--- START ---

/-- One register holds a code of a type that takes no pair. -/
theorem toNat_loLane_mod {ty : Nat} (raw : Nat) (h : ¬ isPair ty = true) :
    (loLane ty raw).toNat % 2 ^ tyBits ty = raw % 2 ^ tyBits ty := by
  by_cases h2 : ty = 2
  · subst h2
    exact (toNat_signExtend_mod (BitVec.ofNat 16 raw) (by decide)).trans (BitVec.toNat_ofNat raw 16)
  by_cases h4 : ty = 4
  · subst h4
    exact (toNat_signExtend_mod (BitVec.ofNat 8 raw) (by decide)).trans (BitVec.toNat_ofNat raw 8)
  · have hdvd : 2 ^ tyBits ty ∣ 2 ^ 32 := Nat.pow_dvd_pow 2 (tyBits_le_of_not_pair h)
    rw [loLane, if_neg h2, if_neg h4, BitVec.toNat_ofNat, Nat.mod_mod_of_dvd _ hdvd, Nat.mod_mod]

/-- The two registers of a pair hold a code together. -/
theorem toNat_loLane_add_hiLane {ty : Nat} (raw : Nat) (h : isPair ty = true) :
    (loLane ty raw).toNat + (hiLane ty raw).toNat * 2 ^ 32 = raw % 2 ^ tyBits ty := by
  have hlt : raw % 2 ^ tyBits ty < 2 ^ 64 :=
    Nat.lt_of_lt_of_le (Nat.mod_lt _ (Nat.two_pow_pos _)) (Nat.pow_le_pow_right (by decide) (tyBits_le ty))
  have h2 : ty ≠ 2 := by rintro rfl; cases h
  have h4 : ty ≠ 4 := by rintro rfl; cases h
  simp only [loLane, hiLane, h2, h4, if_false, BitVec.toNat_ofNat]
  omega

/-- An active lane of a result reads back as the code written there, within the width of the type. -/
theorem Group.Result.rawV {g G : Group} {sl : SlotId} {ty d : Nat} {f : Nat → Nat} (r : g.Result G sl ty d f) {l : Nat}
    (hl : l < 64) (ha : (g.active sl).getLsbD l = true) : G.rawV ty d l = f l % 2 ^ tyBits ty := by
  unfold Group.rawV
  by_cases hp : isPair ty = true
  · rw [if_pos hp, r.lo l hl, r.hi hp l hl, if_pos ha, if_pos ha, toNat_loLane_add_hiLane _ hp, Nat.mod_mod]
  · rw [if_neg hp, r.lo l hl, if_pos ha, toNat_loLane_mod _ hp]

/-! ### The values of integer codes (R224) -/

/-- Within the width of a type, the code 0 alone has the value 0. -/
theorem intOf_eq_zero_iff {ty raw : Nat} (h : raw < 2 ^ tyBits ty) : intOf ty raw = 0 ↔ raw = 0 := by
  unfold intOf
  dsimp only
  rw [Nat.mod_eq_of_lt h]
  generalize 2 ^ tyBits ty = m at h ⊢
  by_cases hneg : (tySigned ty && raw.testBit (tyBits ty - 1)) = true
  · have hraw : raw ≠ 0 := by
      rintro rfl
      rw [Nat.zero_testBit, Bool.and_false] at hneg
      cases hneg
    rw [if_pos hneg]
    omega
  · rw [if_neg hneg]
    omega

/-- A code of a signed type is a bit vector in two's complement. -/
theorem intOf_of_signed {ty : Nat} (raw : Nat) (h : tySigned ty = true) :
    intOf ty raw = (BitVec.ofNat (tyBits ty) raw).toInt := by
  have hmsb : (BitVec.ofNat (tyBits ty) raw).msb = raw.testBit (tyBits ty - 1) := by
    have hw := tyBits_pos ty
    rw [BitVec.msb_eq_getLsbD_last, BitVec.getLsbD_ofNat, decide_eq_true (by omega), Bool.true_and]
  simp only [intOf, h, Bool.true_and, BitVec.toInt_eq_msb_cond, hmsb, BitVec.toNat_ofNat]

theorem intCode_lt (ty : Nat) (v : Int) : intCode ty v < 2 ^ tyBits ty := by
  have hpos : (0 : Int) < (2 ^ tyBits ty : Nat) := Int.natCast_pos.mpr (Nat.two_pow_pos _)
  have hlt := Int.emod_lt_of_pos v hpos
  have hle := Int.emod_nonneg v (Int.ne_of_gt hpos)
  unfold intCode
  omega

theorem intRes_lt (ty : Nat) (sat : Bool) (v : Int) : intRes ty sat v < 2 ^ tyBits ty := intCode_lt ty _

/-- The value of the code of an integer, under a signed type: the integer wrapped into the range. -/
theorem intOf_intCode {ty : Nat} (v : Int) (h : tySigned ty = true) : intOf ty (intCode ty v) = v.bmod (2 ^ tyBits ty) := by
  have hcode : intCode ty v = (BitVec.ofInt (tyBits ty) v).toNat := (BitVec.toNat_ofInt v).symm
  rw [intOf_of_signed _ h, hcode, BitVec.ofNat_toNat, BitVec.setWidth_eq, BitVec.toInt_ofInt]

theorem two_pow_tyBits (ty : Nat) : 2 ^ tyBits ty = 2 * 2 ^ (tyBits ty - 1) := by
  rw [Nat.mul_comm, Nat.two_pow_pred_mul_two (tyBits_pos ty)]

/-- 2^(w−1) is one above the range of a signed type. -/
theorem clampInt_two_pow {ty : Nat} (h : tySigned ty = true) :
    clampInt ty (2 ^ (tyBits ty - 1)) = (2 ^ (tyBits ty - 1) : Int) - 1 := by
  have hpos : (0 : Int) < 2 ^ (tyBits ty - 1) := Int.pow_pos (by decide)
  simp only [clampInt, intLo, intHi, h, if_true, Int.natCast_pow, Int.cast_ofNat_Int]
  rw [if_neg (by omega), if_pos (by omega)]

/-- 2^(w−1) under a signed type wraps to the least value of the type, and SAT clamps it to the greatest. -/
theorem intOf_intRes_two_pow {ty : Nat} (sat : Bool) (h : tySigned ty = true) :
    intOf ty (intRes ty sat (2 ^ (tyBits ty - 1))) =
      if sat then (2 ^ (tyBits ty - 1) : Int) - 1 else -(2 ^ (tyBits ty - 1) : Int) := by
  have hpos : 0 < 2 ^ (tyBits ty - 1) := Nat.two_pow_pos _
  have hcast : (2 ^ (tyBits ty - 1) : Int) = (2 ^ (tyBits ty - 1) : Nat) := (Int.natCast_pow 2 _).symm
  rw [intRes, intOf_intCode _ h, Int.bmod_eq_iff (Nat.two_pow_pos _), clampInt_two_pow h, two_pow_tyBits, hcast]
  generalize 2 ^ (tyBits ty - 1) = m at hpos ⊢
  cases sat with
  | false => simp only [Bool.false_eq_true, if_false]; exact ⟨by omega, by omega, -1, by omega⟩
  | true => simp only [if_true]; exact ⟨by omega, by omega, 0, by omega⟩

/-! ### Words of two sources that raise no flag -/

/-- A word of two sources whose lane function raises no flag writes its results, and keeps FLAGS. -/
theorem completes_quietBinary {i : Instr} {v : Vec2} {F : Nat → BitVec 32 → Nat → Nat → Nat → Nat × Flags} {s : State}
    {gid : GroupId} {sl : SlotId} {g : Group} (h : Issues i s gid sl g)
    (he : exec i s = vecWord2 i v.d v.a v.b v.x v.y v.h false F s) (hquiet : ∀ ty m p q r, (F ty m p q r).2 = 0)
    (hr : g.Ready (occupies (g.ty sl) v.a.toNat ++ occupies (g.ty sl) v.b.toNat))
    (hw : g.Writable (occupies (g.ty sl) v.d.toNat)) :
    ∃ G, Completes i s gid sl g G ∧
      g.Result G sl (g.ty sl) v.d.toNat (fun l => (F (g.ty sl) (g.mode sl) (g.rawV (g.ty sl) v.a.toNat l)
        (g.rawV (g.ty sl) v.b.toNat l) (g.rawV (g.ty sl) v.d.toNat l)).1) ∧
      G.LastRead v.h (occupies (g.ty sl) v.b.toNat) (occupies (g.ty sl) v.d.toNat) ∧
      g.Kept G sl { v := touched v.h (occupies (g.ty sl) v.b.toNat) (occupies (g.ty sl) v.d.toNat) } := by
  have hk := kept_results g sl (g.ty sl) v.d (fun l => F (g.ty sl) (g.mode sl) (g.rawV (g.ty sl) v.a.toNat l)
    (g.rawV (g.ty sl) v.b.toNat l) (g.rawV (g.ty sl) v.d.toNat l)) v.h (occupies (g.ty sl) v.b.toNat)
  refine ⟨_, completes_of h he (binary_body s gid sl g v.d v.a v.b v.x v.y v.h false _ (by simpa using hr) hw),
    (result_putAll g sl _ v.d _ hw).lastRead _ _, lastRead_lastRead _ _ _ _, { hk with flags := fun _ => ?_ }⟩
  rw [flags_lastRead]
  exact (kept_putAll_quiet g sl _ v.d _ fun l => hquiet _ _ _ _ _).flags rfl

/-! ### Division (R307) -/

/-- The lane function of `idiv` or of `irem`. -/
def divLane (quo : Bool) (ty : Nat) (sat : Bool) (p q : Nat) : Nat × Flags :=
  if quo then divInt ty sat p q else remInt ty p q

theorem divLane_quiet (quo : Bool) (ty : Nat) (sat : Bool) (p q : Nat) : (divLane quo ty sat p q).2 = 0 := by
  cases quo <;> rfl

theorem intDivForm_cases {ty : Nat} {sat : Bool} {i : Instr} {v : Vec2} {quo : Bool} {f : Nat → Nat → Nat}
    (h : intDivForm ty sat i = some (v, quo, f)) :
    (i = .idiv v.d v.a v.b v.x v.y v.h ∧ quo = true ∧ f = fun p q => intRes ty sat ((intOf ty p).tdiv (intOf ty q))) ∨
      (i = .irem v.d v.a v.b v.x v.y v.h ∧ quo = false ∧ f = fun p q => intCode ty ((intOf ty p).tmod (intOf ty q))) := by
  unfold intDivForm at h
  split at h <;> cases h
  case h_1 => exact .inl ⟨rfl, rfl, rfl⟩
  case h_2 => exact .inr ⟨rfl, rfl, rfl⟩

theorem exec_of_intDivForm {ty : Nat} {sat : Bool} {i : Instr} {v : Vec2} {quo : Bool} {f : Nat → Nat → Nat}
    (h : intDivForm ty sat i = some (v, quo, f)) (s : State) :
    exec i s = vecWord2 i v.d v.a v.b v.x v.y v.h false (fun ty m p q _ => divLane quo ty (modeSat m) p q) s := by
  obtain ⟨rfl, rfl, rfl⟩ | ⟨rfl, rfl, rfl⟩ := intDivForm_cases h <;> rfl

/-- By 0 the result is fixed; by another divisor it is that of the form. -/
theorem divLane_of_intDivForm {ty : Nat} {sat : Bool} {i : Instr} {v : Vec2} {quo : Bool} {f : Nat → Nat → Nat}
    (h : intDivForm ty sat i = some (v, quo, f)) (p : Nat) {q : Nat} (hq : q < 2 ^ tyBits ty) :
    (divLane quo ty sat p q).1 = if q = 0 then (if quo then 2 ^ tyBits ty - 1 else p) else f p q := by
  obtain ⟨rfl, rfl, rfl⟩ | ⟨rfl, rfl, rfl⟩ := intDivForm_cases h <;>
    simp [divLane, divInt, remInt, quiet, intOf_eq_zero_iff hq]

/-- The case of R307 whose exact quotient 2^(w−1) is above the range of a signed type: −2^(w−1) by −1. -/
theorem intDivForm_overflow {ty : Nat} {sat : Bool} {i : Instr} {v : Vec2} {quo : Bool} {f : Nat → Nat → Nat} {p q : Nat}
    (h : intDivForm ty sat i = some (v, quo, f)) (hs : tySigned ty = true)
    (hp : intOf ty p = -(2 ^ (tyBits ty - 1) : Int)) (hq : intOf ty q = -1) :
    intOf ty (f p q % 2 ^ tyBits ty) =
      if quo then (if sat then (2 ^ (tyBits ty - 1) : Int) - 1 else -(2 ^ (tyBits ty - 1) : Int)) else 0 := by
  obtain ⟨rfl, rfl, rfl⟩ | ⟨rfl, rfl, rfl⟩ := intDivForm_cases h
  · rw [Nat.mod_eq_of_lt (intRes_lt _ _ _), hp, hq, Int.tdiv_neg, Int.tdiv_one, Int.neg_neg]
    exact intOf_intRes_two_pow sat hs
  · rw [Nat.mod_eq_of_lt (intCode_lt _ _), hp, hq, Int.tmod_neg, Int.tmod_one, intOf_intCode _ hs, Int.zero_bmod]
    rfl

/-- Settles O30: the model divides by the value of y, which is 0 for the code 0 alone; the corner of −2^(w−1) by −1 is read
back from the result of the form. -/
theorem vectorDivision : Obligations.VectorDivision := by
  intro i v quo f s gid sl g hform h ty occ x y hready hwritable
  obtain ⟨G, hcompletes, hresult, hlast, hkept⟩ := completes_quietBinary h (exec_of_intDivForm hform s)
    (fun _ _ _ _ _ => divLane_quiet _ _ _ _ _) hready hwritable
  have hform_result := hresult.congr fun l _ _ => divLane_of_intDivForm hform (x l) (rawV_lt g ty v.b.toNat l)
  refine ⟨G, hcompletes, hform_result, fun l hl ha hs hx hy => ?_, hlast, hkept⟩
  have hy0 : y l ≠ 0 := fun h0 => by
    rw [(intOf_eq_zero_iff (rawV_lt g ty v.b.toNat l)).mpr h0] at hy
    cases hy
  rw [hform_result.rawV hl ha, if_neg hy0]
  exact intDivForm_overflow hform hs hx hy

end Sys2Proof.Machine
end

--- END ---

▸ TASK PROMPT:
In the listing above, find the line with "exact intOf_intRes_two_pow sat hs" and the line with "have hy0 : y l ≠ 0 := fun h0 => by"; set down exactly those two lines and every line between them, nothing more.

▸ SOLUTION FOR THIS PROBLEM:
    exact intOf_intRes_two_pow sat hs
  · rw [Nat.mod_eq_of_lt (intCode_lt _ _), hp, hq, Int.tmod_neg, Int.tmod_one, intOf_intCode _ hs, Int.zero_bmod]
    rfl

/-- Settles O30: the model divides by the value of y, which is 0 for the code 0 alone; the corner of −2^(w−1) by −1 is read
back from the result of the form. -/
theorem vectorDivision : Obligations.VectorDivision := by
  intro i v quo f s gid sl g hform h ty occ x y hready hwritable
  obtain ⟨G, hcompletes, hresult, hlast, hkept⟩ := completes_quietBinary h (exec_of_intDivForm hform s)
    (fun _ _ _ _ _ => divLane_quiet _ _ _ _ _) hready hwritable
  have hform_result := hresult.congr fun l _ _ => divLane_of_intDivForm hform (x l) (rawV_lt g ty v.b.toNat l)
  refine ⟨G, hcompletes, hform_result, fun l hl ha hs hx hy => ?_, hlast, hkept⟩
  have hy0 : y l ≠ 0 := fun h0 => by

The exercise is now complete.